ヘイトやデマだけじゃない?Twitterには「愛」も溢れています

Twitterは、批判や炎上など何かと“負の現象”ばかりが話題になってしまいます。Twitterに興味はあっても、これら負の印象のせいで利用をためらう人も少なくないでしょう。

桃山学院大学の水沼友宏先生は、Twitterにおけるユーザー行動や「バースト」現象について研究しておられます。Twitterの負の印象ばかりが目立つTwitterでも、幸せな使い方はいくらでもできることを、水沼先生に教えてもらいましょう。

水沼 友宏(みずぬま・ゆひろ)
水沼先生の画像

桃山学院大学経営学部経営学科講師。筑波大学情報学群知識情報・図書館学類卒業、同大学院図書館情報メディア研究科博士前・後期課程修了。

2018年に図書館情報学博士号取得。駿河台大学メディア情報学部助教を経て、2020年4月より現職。研究分野は公共図書館におけるマイノリティサービス、ソーシャルメディアにおけるユーザーの行動など。

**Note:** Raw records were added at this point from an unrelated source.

/-- Settles O48: the ciphertext's blocks, its rest, and the tag over the offset and the checksum of m - 1 blocks. -/
theorem ocbEncryptBlocks : Obligations.OcbEncryptBlocks := by
  intro E header p iv m b hE hm hb hb0 hlen
  have hfull := ocbFullBlocks_of_length hm hb hb0 hlen
  have hclen := length_ocbEncrypt hE header p iv
  have hrest (c : Bytes) (hc : c.length = p.length) : slice c (16 * (m - 1)) p.length = ocbLast c := by
    rw [slice, ocbLast, ocbFullBlocks_congr hc, hfull]
    exact List.take_of_length_le (by simp [hc])
  have hlast := hrest p rfl
  have hblast : (ocbLast p).length = b := by
    rw [ocbLast, hfull, List.length_drop]
    omega
  have hoffset : gfDouble (ocbSealAcc E p iv).offset = gfDouble^[m] (E iv) := by
    rw [ocbSealAcc, ocbAccAt, hfull, gfDouble_iterate_pred hm]
  have hchecksum : (ocbSealAcc E p iv).checksum =
      xorAll ((List.range (m - 1)).map fun i => slice p (16 * i) (16 * i + 16)) := by
    rw [ocbSealAcc, ocbAccAt, hfull]
    exact congrArg xorAll (List.map_congr_left fun i _ => blockAt_sixteen p i)
  refine ⟨_, _, _, _, rfl, rfl, rfl, rfl, hclen, fun i hi => ?block, ?rest, ?tag⟩
  case block =>
    rw [← hfull] at hi
    rw [← blockAt_sixteen, ← blockAt_sixteen]
    exact blockAt_ocbEncrypt hE header iv hi
  case rest => rw [hrest _ hclen, ocbLast_ocbEncrypt hE, hblast, ocbPad, hoffset, ← hlen, hlast]
  case tag =>
    simp only [ocbEncrypt_eq, ocbTag, ocbPad, List.length_eq_zero_iff, hblast, hoffset, hchecksum, ← hlen, hlast]

/-! ### ocb_decrypt -/

/-- The running values of ocb_decrypt before the last block (46_ocb2_pmac.md R123). -/
def ocbOpenAcc (E D : Bytes → Bytes) (c iv : Bytes) : OcbAcc :=
  ocbAccAt (E iv) (fun i => xorAround D (gfDouble^[i + 1] (E iv)) (blockAt 16 c i))
    (fun i => xorAround D (gfDouble^[i + 1] (E iv)) (blockAt 16 c i)) (ocbFullBlocks c)

/-- The last block of the plaintext that ocb_decrypt recovers (46_ocb2_pmac.md R123). -/
def ocbOpenLast (E D : Bytes → Bytes) (c iv : Bytes) : Bytes :=
  xorBytes (ocbLast c) ((ocbPad E (ocbOpenAcc E D c iv) (ocbLast c).length).take (ocbLast c).length)

theorem ocbDecrypt_eq (E D : Bytes → Bytes) (header c iv : Bytes) :
    ocbDecrypt E D header c iv =
      ((ocbOpenAcc E D c iv).out ++ ocbOpenLast E D c iv,
        ocbTag E (ocbOpenAcc E D c iv) (ocbOpenLast E D c iv)
          (ocbPad E (ocbOpenAcc E D c iv) (ocbLast c).length) header) := by
  rw [ocbOpenLast, ocbOpenAcc, ← foldl_ocbDecStep, ← splitBlocks_eq_map_range]
  rfl

theorem length_ocbDecrypt {E D : Bytes → Bytes} (hE : ∀ x, (E x).length = 16) (hD : ∀ x, (D x).length = 16)
    (header c iv : Bytes) : (ocbDecrypt E D header c iv).1.length = c.length := by
  have hout : (ocbOpenAcc E D c iv).out.length = 16 * ocbFullBlocks c :=
    length_ocbAccAt_out (fun _ => length_xorAround_iterate hD (hE iv) _ _) _
  have := ocbFullBlocks_le c
  rw [ocbDecrypt_eq, List.length_append, hout, ocbOpenLast, length_xorBytes_ocbPad hE, ocbLast, List.length_drop]
  omega

/-! ### ocb_decrypt after ocb_encrypt (46_ocb2_pmac.md R124 (a)) -/

theorem xorBytes_cancel_left {s t : Bytes} (h : s.length ≤ t.length) : xorBytes t (xorBytes t s) = s := by
  rw [xorBytes_comm t s, xorBytes_comm t, xorBytes_cancel h]

theorem ocbAccAt_congr {base : Bytes} {plain plain' out out' : Nat → Bytes} {k : Nat}
    (hplain : ∀ i < k, plain i = plain' i) (hout : ∀ i < k, out i = out' i) :
    ocbAccAt base plain out k = ocbAccAt base plain' out' k := by
  have hp := List.map_congr_left fun i hi => hplain i (List.mem_range.mp hi)
  have ho := List.map_congr_left fun i hi => hout i (List.mem_range.mp hi)
  rw [ocbAccAt, ocbAccAt, hp, ho]

section

variable {E D : Bytes → Bytes} (hE : ∀ x, (E x).length = 16) (hDE : ∀ x, x.length = 16 → D (E x) = x)

include hE hDE

theorem xorAround_xorAround {l b : Bytes} (hl : l.length = 16) (hb : b.length = 16) :
    xorAround D l (xorAround E l b) = b := by
  have hlb : (xorBytes l b).length = 16 := length_xorBytes_block hl hb
  rw [xorAround, xorAround, xorBytes_cancel_left ((hE _).trans hl.symm).le, hDE _ hlb,
    xorBytes_cancel_left (hb.trans hl.symm).le]

/-- Decrypting the full blocks recovers them, with the offset and the checksum of the encryption. -/
theorem ocbOpenAcc_ocbEncrypt (header p iv : Bytes) :
    ocbOpenAcc E D (ocbEncrypt E header p iv).1 iv =
      { ocbSealAcc E p iv with out := p.take (16 * ocbFullBlocks p) } := by
  have hplain : ∀ i < ocbFullBlocks p,
      xorAround D (gfDouble^[i + 1] (E iv)) (blockAt 16 (ocbEncrypt E header p iv).1 i) = blockAt 16 p i := by
    intro i hi
    rw [blockAt_ocbEncrypt hE header iv hi]
    exact xorAround_xorAround hE hDE (length_gfDouble_iterate (hE iv) _) (length_blockAt_of_lt_ocbFullBlocks hi)
  rw [ocbOpenAcc, ocbFullBlocks_congr (length_ocbEncrypt hE header p iv), ocbAccAt_congr hplain hplain,
    Nat.mul_comm, ← flatten_splitBlocks, splitBlocks_eq_map_range]
  rfl

theorem ocbOpenLast_ocbEncrypt (header p iv : Bytes) :
    ocbOpenLast E D (ocbEncrypt E header p iv).1 iv = ocbLast p := by
  have hpad : (ocbLast p).length ≤
      ((ocbPad E (ocbSealAcc E p iv) (ocbLast p).length).take (ocbLast p).length).length := by
    rw [List.length_take, ocbPad, hE, min_eq_left (length_ocbLast_le p)]
  rw [ocbOpenLast, ocbOpenAcc_ocbEncrypt hE hDE, ocbLast_ocbEncrypt hE, length_xorBytes_ocbPad hE]
  exact xorBytes_cancel hpad

/-- The OCB2 law of 46_ocb2_pmac.md R124 (a): decryption gives the message back and recomputes the tag. -/
theorem ocbDecrypt_ocbEncrypt (header p iv : Bytes) :
    ocbDecrypt E D header (ocbEncrypt E header p iv).1 iv = (p, (ocbEncrypt E header p iv).2) := by
  rw [ocbDecrypt_eq, ocbOpenLast_ocbEncrypt hE hDE, ocbOpenAcc_ocbEncrypt hE hDE]
  refine Prod.ext (List.take_append_drop _ p) ?_
  rw [ocbLast_ocbEncrypt hE, length_xorBytes_ocbPad hE, ocbEncrypt_eq]
  rfl

end

end Sys2Proof.Machine

/-! ## PMAC, OCB_ENC and OCB_DEC -/

namespace Sys2Proof.Machine

open Sys2Proof.Claim

/-- The tag register is 16 bytes long, and a comparison with TAG is one with all of it (46_ocb2_pmac.md R127). -/
theorem regBytes_eq_toList {m : Nat} (reg : Vector Byte m) : regBytes reg m = reg.toList := by
  rw [regBytes_eq_firstBytes reg le_rfl]
  exact List.take_of_length_le reg.length_toList.le

/-- Storing back the bytes that stood in MSG undoes a store of the same length. -/
theorem mem_storeMsg_msgBytes {s : State} (hs : s.mem.wf) {m : Bytes} {n : Nat} (hm : m.length = n) :
    ((s.storeMsg m).storeMsg (msgBytes s n)).mem = s.mem := by
  have hs' : (s.storeMsg m).mem.wf := Memory.wf_writeBytes hs _ _
  refine Memory.ext_read (Memory.wf_writeBytes hs' _ _) hs fun a => ?_
  rw [read_storeMsg hs', length_msgBytes]
  split
  case isTrue ha =>
    obtain ⟨hlow, hhigh⟩ := ha
    rw [getD_msgBytes, Nat.add_sub_cancel' hlow, if_pos (by omega)]
  case isFalse ha => exact read_storeMsg_outside s (by omega)

/-- AD lies below MSG in the window (20_memory.md R47). -/
theorem adBytes_storeMsg {s : State} {n : Nat} (hn : n ≤ s.params.adBytes) (m : Bytes) :
    adBytes (s.storeMsg m) n = adBytes s n := by
  have hunits := s.params.adUnits.isLt
  rw [Config.Params.adBytes] at hn
  exact Memory.readBytes_congr (a := adBase) fun j hj => read_storeMsg_outside s (.inl (by rw [adBase]; omega))

/-- At NB = 4 the schedule's block is 16 bytes, the block of PMAC and OCB2 (46_ocb2_pmac.md R120). -/
theorem BlockReady.schedNb_four {s : State} (h : BlockReady s) (hnb : s.nb = 4) : 4 * s.schedNb = 16 := by
  rw [h.schedNb_eq, hnb]
  rfl

/-- Settles O49: the checks pass, and pmac answers the 16 bytes of TAG. -/
theorem pmacCommand : Obligations.PmacCommand := by
  intro s hnb hkey hok hfit hne
  have hpass : firstFailing (checksOf s .pmac) = none :=
    firstFailing_eq_none.mpr (by simpa [checksOf, hnb, hkey, hfit] using hne)
  have hE (x : Bytes) := (length_encrypt s x).trans ((hok.blockReady hkey).schedNb_four hnb)
  exact ⟨_, exec_of_passes hpass, rfl, regBytes_overwrite s.tag (length_pmacOf hE s.header) le_rfl⟩

/-- What OCB_ENC and OCB_DEC check: NB = 4, an expanded key, and lengths that fit (46_ocb2_pmac.md R126, R127). -/
structure OcbReady (s : State) : Prop extends BlockReady s where
  nbFour  : s.nb = 4
  msgFits : s.msgLen.toNat ≤ s.params.msgBytes
  adFits  : s.adLen.toNat ≤ s.params.adBytes

/-- The sealed message over MSG and its tag in TAG, what OCB_ENC writes (46_ocb2_pmac.md R126). -/
def State.storeSealed (s : State) (sealed : Bytes × Bytes) : State := (s.storeMsg sealed.1).storeTag sealed.2

theorem State.regBytes_tag_storeSealed (s : State) {sealed : Bytes × Bytes} (htag : sealed.2.length = 16)
    (e : ErrorCode) : regBytes ((s.storeSealed sealed).complete e).tag 16 = sealed.2 :=
  regBytes_overwrite s.tag htag le_rfl

theorem State.msgBytes_storeSealed {s : State} (hwf : s.mem.wf) {sealed : Bytes × Bytes} {n : Nat}
    (hlen : sealed.1.length = n) (e : ErrorCode) : msgBytes ((s.storeSealed sealed).complete e) n = sealed.1 := by
  subst hlen
  exact msgBytes_storeMsg hwf _

/-- Storing the message back over the ciphertext leaves only the tag of what OCB_ENC wrote. -/
theorem State.storeMsg_storeSealed {s : State} (hwf : s.mem.wf) {sealed : Bytes × Bytes} {n : Nat}
    (hlen : sealed.1.length = n) (e : ErrorCode) :
    ((s.storeSealed sealed).complete e).storeMsg (msgBytes s n) = (s.storeTag sealed.2).complete e :=
  congrArg (fun m => { (s.storeTag sealed.2).complete e with mem := m }) (mem_storeMsg_msgBytes hwf hlen)

theorem State.ocbSealed_eq (s : State) :
    s.ocbSealed =
      ocbEncrypt s.encrypt (adBytes s s.adLen.toNat) (msgBytes s s.msgLen.toNat) (regBytes s.iv 16) := by
  rw [regBytes_eq_firstBytes s.iv (by decide)]
  rfl

theorem State.ocbOpened_eq (s : State) :
    s.ocbOpened =
      ocbDecrypt s.encrypt s.decrypt (adBytes s s.adLen.toNat) (msgBytes s s.msgLen.toNat) (regBytes s.iv 16) := by
  rw [regBytes_eq_firstBytes s.iv (by decide)]
  rfl

section

variable {s : State} (h : OcbReady s)

include h

theorem OcbReady.length_encrypt (x : Bytes) : (s.encrypt x).length = 16 :=
  (Machine.length_encrypt s x).trans (h.schedNb_four h.nbFour)

theorem OcbReady.length_decrypt (x : Bytes) : (s.decrypt x).length = 16 :=
  (Machine.length_decrypt s x).trans (h.schedNb_four h.nbFour)

theorem OcbReady.decrypt_encrypt (x : Bytes) (hx : x.length = 16) : s.decrypt (s.encrypt x) = x :=
  decryptBlock_encryptBlock h.four_le_schedNb _ (hx.trans (h.schedNb_four h.nbFour).symm)

theorem OcbReady.length_ocbSealed : s.ocbSealed.1.length = s.msgLen.toNat := by
  rw [s.ocbSealed_eq, length_ocbEncrypt h.length_encrypt, length_msgBytes]

theorem OcbReady.length_tag_ocbSealed : s.ocbSealed.2.length = 16 := by
  rw [s.ocbSealed_eq, ocbEncrypt_eq]
  exact length_ocbTag h.length_encrypt _ _ _ _

theorem OcbReady.length_ocbOpened : s.ocbOpened.1.length = s.msgLen.toNat := by
  rw [s.ocbOpened_eq, length_ocbDecrypt h.length_encrypt h.length_decrypt, length_msgBytes]

theorem OcbReady.exec_ocbEnc : exec .ocbEnc s = .next ((s.storeSealed s.ocbSealed).complete .noError) :=
  exec_of_passes (firstFailing_eq_none.mpr (by simp [checksOf, h.nbFour, h.keyed, h.msgFits, h.adFits]))

theorem OcbReady.exec_ocbDec {plain tag : Bytes} (hopened : s.ocbOpened = (plain, tag)) :
    exec .ocbDec s = .next
      (if tag = regBytes s.tag 16 then (s.storeMsg plain).complete .noError else s.complete .authenticationFailed) := by
  have hpass : firstFailing (checksOf s .ocbDec) = none :=
    firstFailing_eq_none.mpr (by simp [checksOf, h.nbFour, h.keyed, h.msgFits, h.adFits])
  rw [exec_of_passes hpass, effectOf, hopened, regBytes_eq_toList]
  split <;> rfl

/-- OCB_ENC leaves all that the two commands check. -/
theorem OcbReady.storeSealed (sealed : Bytes × Bytes) (e : ErrorCode) : OcbReady ((s.storeSealed sealed).complete e) :=
  ⟨⟨h.keyed, h.legal, h.own⟩, h.nbFour, h.msgFits, h.adFits⟩

/-- OCB_DEC after OCB_ENC decrypts what was written, with the header and the IV that OCB_ENC keeps. -/
theorem OcbReady.ocbOpened_storeSealed (hwf : s.mem.wf) {sealed : Bytes × Bytes}
    (hlen : sealed.1.length = s.msgLen.toNat) (e : ErrorCode) :
    ((s.storeSealed sealed).complete e).ocbOpened =
      ocbDecrypt s.encrypt s.decrypt (adBytes s s.adLen.toNat) sealed.1 (regBytes s.iv 16) := by
  have hmsg : msgBytes ((s.storeSealed sealed).complete e) s.msgLen.toNat = sealed.1 :=
    State.msgBytes_storeSealed hwf hlen e
  have had : adBytes ((s.storeSealed sealed).complete e) s.adLen.toNat = adBytes s s.adLen.toNat :=
    adBytes_storeMsg h.adFits _
  rw [← hmsg, ← had]
  exact State.ocbOpened_eq _

end

/-- What the statements assume is what OCB_ENC and OCB_DEC check. -/
theorem State.ScheduleOk.ocbReady {s : State} (hok : s.ScheduleOk) (hnb : s.nb = 4) (hkey : s.keyValid = true)
    (hmsg : s.msgLen.toNat ≤ s.params.msgBytes) (had : s.adLen.toNat ≤ s.params.adBytes) : OcbReady s :=
  ⟨hok.blockReady hkey, hnb, hmsg, had⟩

Twitterが盛り上がるのはマイナスの事象だけじゃない

―図書館情報学が専門の水沼先生が、Twitterについて調査されたきっかけを教えてください

Twitterの情報分析を始めたのは学生時代です。

偶然にも、大学内でTwitterに関するデータを利用できる環境が整っていました。「このデータを使って研究をしてみないか」とアドバイスをいただいたのがきっかけです。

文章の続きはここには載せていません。